The rest of the experience is irregular, too, but in a different sense. The quality of the cabin looks and feels a cut above what's normal at this pricepoint, with high-end design now seemingly democratised for the mainstream. You'll find plenty of deeply grained plastics, many of which are soft, and stylish-looking fabric lining both doors and dashboard. Anyone who jumps in not knowing the brand will leave pleasantly surprised.

Other inclusions are a configurable 12.3-inch digital instrument cluster, and new-for-2021 10-inch centre infotainment display featuring the regular smartphone connectivity apps.

 

You'll notice there are no air-conditioning controls in the cabin, because the bulk of the system is controlled through the touchscreen. While this decision does streamline the cabin's design, it does make the climate-control system trickier to adjust on the move, as physical switches are easier to learn and use by touch and muscle memory.

Seat trim for the money is a cloth and faux leather combo that's nice enough for the price. More important, however, is their sculpted and well-bolstered design, which also features driver's side lumbar support for added comfort. Storage is great, with there being a huge armrest storage console, door bins large enough to home big water bottles, and large cupholders.

 

Over in the second row, space is tight. Sitting behind my own driving position (I'm 183cm tall) resulted in my knees coming awfully close to the seat back, no space to shove my feet under the seat in front, and my head being quite close to the roof lining. The lack of foot room probably affects comfort the most, as it means you're unable to stretch out and get comfortable.

However, younger (smaller) teenagers and kids will find the space on offer satisfactory. Also on the plus side, a high hip point helps prevent strain when exiting or entering, and a flat floor means the piggy in the middle has some foot room. The rear bench will happily accept both a baby seat and capsule, but the latter does require the front passenger to adjust their seat more forward to accommodate. Other extras in the back include a pair of air vents, two USB ports and some small storage areas.

 

Behind all the occupant action sits a 591L boot, which is great for the segment. Other nice touches include twin storage bins on either side of the cargo area that are great for storing dirty goods or things for bub.
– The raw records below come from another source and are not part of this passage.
/-- The events of the tile. -/
def evRowsT : List EvRow :=
  [ ⟨0x0, [], .none, false⟩  -- CMT_APPLIED
  , ⟨0x1, [], .note, false⟩  -- CMT_REJECTED
  , ⟨0x2, [], .note, false⟩  -- SHADOW_LOCKED
  , ⟨0x6, [], .note, false⟩  -- SWAP_REFUSED
  , ⟨0x7, [], .note, false⟩  -- RW_GAP
  , ⟨0x8, [], .urgent, false⟩  -- CORE_FAULT
  , ⟨0xC, [], .none, false⟩  -- CORE_HALT
  , ⟨0x10, [], .none, true⟩  -- TRCV_READY
  , ⟨0x11, [], .note, false⟩  -- TRCV_OVF
  , ⟨0x14, [], .none, false⟩  -- XFER_DONE
  , ⟨0x18, [], .note, false⟩  -- XFER_ERR
  , ⟨0x80, [], .none, false⟩  -- FRAME_LATCH
  , ⟨0x81, [], .none, false⟩  -- FRAME_ORIGIN
  , ⟨0x82, [], .note, false⟩  -- TIME_STATE
  , ⟨0x83, [], .note, false⟩  -- TIME_STEP
  , ⟨0x89, [], .note, false⟩  -- TIME_SRC_LOST
  , ⟨0x8A, [], .note, false⟩  -- HOP_CHANGE
  , ⟨0xC0, [(2, 0x10)], .none, false⟩  -- LNK_STATE
  , ⟨0xC1, [(2, 0x10)], .urgent, false⟩  -- LNK_FAIL
  , ⟨0xC2, [(2, 0x10)], .note, false⟩  -- LNK_LANE_SWAP
  , ⟨0xC3, [(2, 0x10)], .note, false⟩  -- LNK_EQ_WEAK
  , ⟨0xC4, [(2, 0x10)], .note, false⟩  -- LNK_CRC_ERR
  , ⟨0xC5, [(2, 0x10)], .note, false⟩  -- LNK_HDR_ERR
  , ⟨0xC6, [(2, 0x10)], .note, false⟩  -- LNK_NOPEER
  , ⟨0xC7, [(2, 0x10)], .note, false⟩  -- LNK_TRAIN_FAIL
  , ⟨0xC8, [(2, 0x10)], .note, false⟩  -- LNK_REF_LOST
  , ⟨0xC9, [(2, 0x10)], .none, false⟩  -- LNK_SLEEP
  , ⟨0xCA, [(2, 0x10)], .none, false⟩  -- LNK_WAKE
  , ⟨0xCF, [(2, 0x10)], .note, false⟩  -- LNK_PEER_CHANGE
  , ⟨0xE0, [], .none, false⟩  -- POS_CHANGED
  , ⟨0xE1, [], .note, false⟩  -- POS_CONFLICT
  , ⟨0xE2, [], .note, false⟩  -- OWN_DROP
  , ⟨0xE3, [], .none, false⟩  -- PV_WAKE
  , ⟨0xE4, [], .none, false⟩  -- REF_RESTORED
  , ⟨0x100, [], .none, false⟩  -- LOAN_GRANT
  , ⟨0x101, [], .note, false⟩  -- LOAN_EXPIRED
  , ⟨0x102, [], .none, false⟩  -- LOAN_RELEASED
  , ⟨0x103, [], .note, false⟩  -- LOAN_ORPHAN
  , ⟨0x104, [], .note, false⟩  -- STBY_MISMATCH
  , ⟨0x105, [], .note, false⟩  -- STBY_PATH
  ] ++
  [ ⟨0x106, [], .note, false⟩  -- LOAN_BADPKT
  , ⟨0x120, [], .note, false⟩  -- SIG_MISMATCH
  , ⟨0x121, [], .note, false⟩  -- SIG_NOSIG
  , ⟨0x140, [], .none, false⟩  -- PIX_SWAP
  , ⟨0x141, [], .note, false⟩  -- PIX_HOLD
  , ⟨0x142, [], .note, false⟩  -- PIX_LOSS
  , ⟨0x143, [], .note, false⟩  -- PIX_ABORT
  , ⟨0x144, [], .note, false⟩  -- PIX_LATE
  , ⟨0x145, [], .note, false⟩  -- PIX_OVERRUN
  , ⟨0x146, [], .note, false⟩  -- PIX_ECC_CORR
  , ⟨0x147, [], .note, false⟩  -- PIX_ECC_UNCORR
  , ⟨0x148, [], .urgent, false⟩  -- PIX_NOSPARE
  , ⟨0x150, [], .none, false⟩  -- COR_COPY_DONE
  , ⟨0x151, [], .note, false⟩  -- COR_ECC_CORR
  , ⟨0x152, [], .note, false⟩  -- COR_ROW_LOST
  , ⟨0x153, [], .urgent, false⟩  -- COR_NOSPARE
  , ⟨0x154, [], .note, false⟩  -- COR_TEMP_HOLD
  , ⟨0x155, [], .note, false⟩  -- COR_CLIP
  , ⟨0x180, [], .note, false⟩  -- DRV_DERATE
  , ⟨0x181, [], .none, false⟩  -- DRV_DERATE_REQ
  , ⟨0x182, [], .note, false⟩  -- DRV_GUARD
  , ⟨0x183, [], .note, false⟩  -- DRV_FLOOR
  , ⟨0x184, [], .note, false⟩  -- DRV_CLIP
  , ⟨0x190, [], .none, false⟩  -- SCAN_BAND
  , ⟨0x191, [], .note, false⟩  -- SCAN_CUT
  , ⟨0x1A0, [], .none, false⟩  -- TRIM_DONE
  , ⟨0x1A1, [], .note, false⟩  -- TRIM_I2C_ERR
  , ⟨0x1A2, [], .note, false⟩  -- TRIM_RANGE
  , ⟨0x1C0, [(64, 0x8)], .note, false⟩  -- LAMP_FAULT
  , ⟨0x1C1, [(64, 0x8)], .note, false⟩  -- CELL_FAIL
  , ⟨0x1C2, [(64, 0x8)], .note, false⟩  -- NOSPARE
  , ⟨0x1C3, [(64, 0x8)], .none, false⟩  -- UNMEASURED
  , ⟨0x1C4, [(64, 0x8)], .note, false⟩  -- REMAP_DROP
  , ⟨0x3C0, [(4, 0x8)], .urgent, false⟩  -- GATE_SHORT
  , ⟨0x3C1, [(4, 0x8)], .urgent, false⟩  -- GATE_STUCK
  , ⟨0x3E0, [(16, 0x1)], .urgent, false⟩  -- GROUP_OFF
  , ⟨0x3F0, [], .urgent, false⟩  -- GATE_CHIP
  , ⟨0x3F1, [], .note, false⟩  -- REF_SHORT
  , ⟨0x3F2, [], .note, false⟩  -- REF_OPEN
  , ⟨0x3F3, [], .note, false⟩  -- FLIST_OVF
  ] ++
  [ ⟨0x40, [], .none, false⟩  -- THM_BAND
  , ⟨0x41, [], .note, false⟩  -- THM_HOT
  , ⟨0x42, [], .urgent, false⟩  -- THM_CRITICAL
  , ⟨0x43, [], .urgent, false⟩  -- THM_LEHR
  , ⟨0x44, [], .none, false⟩  -- THM_LEHR_EXIT
  , ⟨0x45, [], .urgent, false⟩  -- THM_BLIND
  , ⟨0x46, [], .note, false⟩  -- THM_EXCLUDE
  , ⟨0x47, [], .note, false⟩  -- THM_SENSOR_FAULT
  , ⟨0x400, [], .urgent, false⟩  -- FLT_ESCALATED
  , ⟨0x401, [], .none, false⟩  -- FLT_FIRST
  , ⟨0x402, [], .none, false⟩  -- SAFE_STATE
  , ⟨0x403, [], .note, false⟩  -- TEL_DROP
  , ⟨0x404, [], .urgent, false⟩  -- NODE_BLOCK
  , ⟨0x405, [], .fatal, false⟩  -- NODE_REGION
  , ⟨0x406, [], .fatal, false⟩  -- COLL_CHECK
  , ⟨0x410, [], .none, false⟩  -- CHAL_DONE
  , ⟨0x411, [], .none, false⟩  -- VFY_DONE
  , ⟨0x412, [], .none, false⟩  -- CAT_READY
  , ⟨0x413, [], .note, false⟩  -- CAL_FOREIGN
  , ⟨0x420, [], .none, false⟩  -- UPD_STAGE
  , ⟨0x421, [], .note, false⟩  -- UPD_VERIFY_FAIL
  , ⟨0x422, [], .none, false⟩  -- UPD_CONFIRMED
  , ⟨0x423, [], .urgent, false⟩  -- UPD_RECOVERY
  , ⟨0x424, [], .note, false⟩  -- SETTINGS_FALLBACK
  , ⟨0x425, [], .note, false⟩  -- UPD_FLASH_ERR
  , ⟨0x426, [], .none, false⟩  -- UPD_COR_SWITCH
  , ⟨0x427, [], .none, false⟩  -- UPD_FW_DONE
  , ⟨0x20, [], .note, false⟩  -- RAIL_WARN
  , ⟨0x22, [], .none, false⟩  -- BOOTED
  ]

/-- The row of event `id` in a list. -/
def findEv : List EvRow → Nat → Option EvRow
  | [], _ => none
  | r :: rs, id =>
    if r.base ≤ id then
      match dimIdx r.dims (id - r.base) with
      | some _ => some r
      | none => findEv rs id
    else findEv rs id

/-- The event rows of a part. -/
def evRows : Part → List EvRow
  | .sender => evRowsS
  | .tile => evRowsT

/-- The class of an event before promotion (R412); IDs of no table, the software events among
them, are no faults. -/
def evClass (p : Part) (id : Nat) : Cls := (findEv (evRows p) id).elim .none (·.cls)

/-- Whether an event is a level event (R411). -/
def evLevel (p : Part) (id : Nat) : Bool := (findEv (evRows p) id).elim false (·.level)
The size of the opening has no issue accepting strollers and prams, which makes it ideal for the young family. You'll also find a pair of seat-folding levers that if pulled creates 1670L of storage space. Lastly, a space-saving spare wheel can be found under the boot floor.

Peugeot's entry-level medium SUV is a cracker for those seeking difference. The balance of what's good and what's not falls in your favour, with excellent on-road dynamics, a classy exterior and interior, and large boot all bolstering your emotional side with some rational goodness.

However, the second row can be cramped for adults, so consider that if your kids are either taller than average or well into their teenage years. That's as bad as it gets, though, so it's worth trying on for size if it fits the budget.